We lost the game of rock/paper/scissors. :) We decided to do this very
late U.S. west coast time so that our European and Australian contingents
would be well rested in case there are problems. Given that we have key
personnel pretty much all over the globe, there wasn't going to be a great
time for this, and this has the added advantage of being a relatively low
traffic time for us.
Look at
http://torrus.wikimedia.org/torrus/CDN?path=%2FTotals%2F and
you'll see that, for the past two days, the time of lowest traffic was
between 06:00 and 07:00 UTC. This has been a quite reliable pattern
for quite some time now (except that it shifts by an hour in Northern
Hemisphere summer, due to DST), and we've also used this time for the
first few Vector deployments.
It'll be an annoying time for all of us. Europe-based people will have
to get up relatively early ("engineer early", in RobLa's words), it'll
be 1am and 2am respectively for our US-based operations people
(despite WMF being headquartered in SF, we currently have no ops
engineers there, although of course other SF people will be involved
and they'll also be working in the middle of the night), and Tim will
most likely be eating dinner at his desk while possibly keeping the
site up.
Why is
prototype.wikimedia.org being used instead of test.wikipedia.org? I
was under the impression that the purpose of
test.wikipedia.org was a
pre-deployment launch pad while
prototype.wikimedia.org is used for
testing
new extensions/features. Has this changed?
Yeah it has. I don't recall the exact history of how we got to this point.
I imagine that the two should become one in the future.

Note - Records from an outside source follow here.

-- ==== Sys2Proof/Laws/Memory.lean ====
section
/-! SUPPORT. The byte memory: what a byte reads as after each operation, and that each keeps the canonical form. -/

namespace Sys2Proof.Machine

theorem memByte_of_lt {m : List Host.Cell} {k : Nat} (h : ∀ c ∈ m, k < c.1) : memByte m k = 0 := by
  induction m with
  | nil => rfl
  | cons c m ih =>
    have hc := h c (List.mem_cons_self ..)
    simp only [memByte, Nat.ne_of_gt hc, if_false]
    exact ih (fun x hx => h x (List.mem_cons_of_mem _ hx))

/-- The cells after a write lie where cells lay before, or at the written address. -/
theorem mem_memPut {m : List Host.Cell} {k : Nat} {v : Byte} {c : Host.Cell} (h : c ∈ memPut m k v) :
    c ∈ m ∨ c = (k, v) := by
  induction m with
  | nil => by_cases hv : v = 0 <;> simp_all [memPut]
  | cons x m ih =>
    simp only [memPut] at h
    split at h
    · rcases List.mem_cons.mp h with h | h
      · exact .inl (h ▸ List.mem_cons_self ..)
      · exact (ih h).imp_left (List.mem_cons_of_mem _)
    · split at h <;> split at h <;> simp_all <;> tauto

/-- Writing a byte keeps the canonical form. -/
theorem memPut_wf {m : List Host.Cell} (k : Nat) (v : Byte) (h : Memory.wf m) : Memory.wf (memPut m k v) := by
  induction m with
  | nil =>
    simp only [memPut]
    split
    · exact ⟨.nil, by simp⟩
    · rename_i hv
      exact ⟨List.pairwise_singleton .., by simpa using hv⟩
  | cons x m ih =>
    obtain ⟨hp, hz⟩ := h
    rw [List.pairwise_cons] at hp
    have hm : Memory.wf m := ⟨hp.2, fun c hc => hz c (List.mem_cons_of_mem _ hc)⟩
    simp only [memPut]
    split
    · rename_i hlt
      obtain ⟨ip, iz⟩ := ih hm
      refine ⟨List.pairwise_cons.mpr ⟨fun c hc => ?_, ip⟩, fun c hc => ?_⟩
      · rcases mem_memPut hc with h | h
        · exact hp.1 c h
        · exact h ▸ hlt
      · rcases List.mem_cons.mp hc with h | h
        · exact h ▸ hz x (List.mem_cons_self ..)
        · exact iz c h
    · rename_i hge
      have hrest : Memory.wf (if x.1 = k then m else x :: m) := by
        split
        · exact hm
        · exact ⟨List.pairwise_cons.mpr hp, hz⟩
      have habove : ∀ c ∈ (if x.1 = k then m else x :: m), k < c.1 := by
        intro c hc
        split at hc
        · rename_i hk
          exact hk ▸ hp.1 c hc
        · rename_i hk
          rcases List.mem_cons.mp hc with h | h
          · subst h; omega
          · have := hp.1 c h; omega
      split
      · exact hrest
      · rename_i hv
        refine ⟨List.pairwise_cons.mpr ⟨habove, hrest.1⟩, fun c hc => ?_⟩
        rcases List.mem_cons.mp hc with h | h
        · exact h ▸ hv
        · exact hrest.2 c h

/-- A byte after a write: the written one at its address, any other as before. -/
theorem memByte_memPut {m : List Host.Cell} (k j : Nat) (v : Byte) (h : Memory.wf m) :
    memByte (memPut m k v) j = if j = k then v else memByte m j := by
  induction m with
  | nil =>
    simp only [memPut]
    split <;> rename_i hv <;> by_cases hj : j = k
    · rw [if_pos hj, hv]; rfl
    · rw [if_neg hj]
    · rw [if_pos hj]; exact if_pos hj.symm
    · rw [if_neg hj]; exact if_neg (Ne.symm hj)
  | cons x m ih =>
    obtain ⟨hp, hz⟩ := h
    rw [List.pairwise_cons] at hp
    have ih := ih ⟨hp.2, fun c hc => hz c (List.mem_cons_of_mem _ hc)⟩
    simp only [memPut]
    split
    · rename_i hlt
      simp only [memByte, ih]
      by_cases h : x.1 = j
      · subst h; rw [if_pos rfl, if_neg (Nat.ne_of_lt hlt), if_pos rfl]
      · rw [if_neg h, if_neg h]
    · rename_i hge
      have hrest : memByte (if x.1 = k then m else x :: m) j = if j = k then 0 else memByte (x :: m) j := by
        by_cases hx : x.1 = k <;> by_cases hj : j = k
        · rw [if_pos hx, if_pos hj]
          exact memByte_of_lt (fun c hc => hj ▸ hx ▸ hp.1 c hc)
        · rw [if_pos hx, if_neg hj, memByte, if_neg (by omega)]
        · rw [if_neg hx, if_pos hj]
          refine memByte_of_lt (fun c hc => ?_)
          rcases List.mem_cons.mp hc with h | h
          · subst h; omega
          · have := hp.1 c h; omega
        · rw [if_neg hx, if_neg hj]
      split <;> rename_i hv
      · rw [hrest, hv]
      · rw [memByte, hrest]
        by_cases hj : j = k
        · rw [if_pos hj.symm, if_pos hj]
        · rw [if_neg (Ne.symm hj), if_neg hj, if_neg hj]

/-- Writing consecutive bytes keeps the canonical form. -/
theorem memPutAll_wf {m : List Host.Cell} (k : Nat) (bs : List Byte) (h : Memory.wf m) :
    Memory.wf (memPutAll m k bs) := by
  induction bs generalizing m k with
  | nil => exact h
  | cons b bs ih => exact ih _ (memPut_wf k b h)

/-- A byte after a write of consecutive bytes. -/
theorem memByte_memPutAll {m : List Host.Cell} (k j : Nat) (bs : List Byte) (h : Memory.wf m) :
    memByte (memPutAll m k bs) j = if k ≤ j ∧ j < k + bs.length then bs.getD (j - k) 0 else memByte m j := by
  induction bs generalizing m k with
  | nil => simp only [memPutAll, List.length_nil]; rw [if_neg (by omega)]
  | cons b bs ih =>
    rw [memPutAll, ih (k + 1) (memPut_wf k b h), memByte_memPut k j b h]
    by_cases hj : j = k
    · subst hj; simp
    · by_cases hk : k ≤ j
      · obtain ⟨d, rfl⟩ : ∃ d, j = k + 1 + d := ⟨j - k - 1, by omega⟩
        have : k + 1 + d - k = d + 1 := by omega
        simp [this]
        by_cases hd : d < bs.length
        · rw [if_pos (by omega), if_pos (by omega)]
        · rw [if_neg (by omega), if_neg (by omega), if_neg (by omega)]
      · rw [if_neg (by omega), if_neg hj, if_neg (by omega)]

/-- Forgetting bytes keeps the canonical form. -/
theorem memDrop_wf {m : List Host.Cell} (k n : Nat) (h : Memory.wf m) : Memory.wf (memDrop m k n) :=
  ⟨h.1.filter _, fun c hc => h.2 c (List.mem_of_mem_filter hc)⟩

/-- A byte after bytes are forgotten. -/
theorem memByte_memDrop (m : List Host.Cell) (k n j : Nat) :
    memByte (memDrop m k n) j = if k ≤ j ∧ j < k + n then 0 else memByte m j := by
  induction m with
  | nil => simp [memDrop, memByte]
  | cons x m ih =>
    have ih : memByte (m.filter (fun c => decide (c.1 < k) || decide (k + n ≤ c.1))) j
        = if k ≤ j ∧ j < k + n then 0 else memByte m j := ih
    by_cases hx : x.1 < k ∨ k + n ≤ x.1
    · simp only [memDrop, List.filter_cons, Bool.or_eq_true, decide_eq_true_eq, hx, if_true, memByte, ih]
      by_cases hj : x.1 = j
      · rw [if_pos hj, if_pos hj, if_neg (by omega)]
      · simp [hj]
    · simp only [memDrop, List.filter_cons, Bool.or_eq_true, decide_eq_true_eq, hx, if_false, ih, memByte]
      by_cases hj : x.1 = j
      · rw [if_pos (by omega), if_pos (by omega)]
      · simp [hj]

end Sys2Proof.Machine
end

The fundamental difference between test and prototype is that test is
part of the cluster, and prototype is separated from it. It's
undesirable and impractical to run experimental code on test for this
reason, so it's only used as a quick last check for code that's going
to deployed soon (say, within the next hour). Due to the way our
deployment infrastructure works right now, it's impractical keeping
undeployed code around on test, because it can be hard or even
impossible for the next person needing to deploy a small change to the
rest of the cluster to avoid deploying the test code cluster-wide.
In the future, we'll have a virtualization cluster for testing
experimental code, which will be integrated with the cluster more
closely than prototype is (mostly in terms of configuration
synchronization, but also because it'll run on our machines rather
than on a Linode VM) while maintaining a safe level of separation.
Ryan Lane can probably talk about this in more detail. Also, there are
plans to adjust our infrastructure to support heterogeneous
deployments (different versions of the code on different wikis).
Roan Kattouw (Catrope)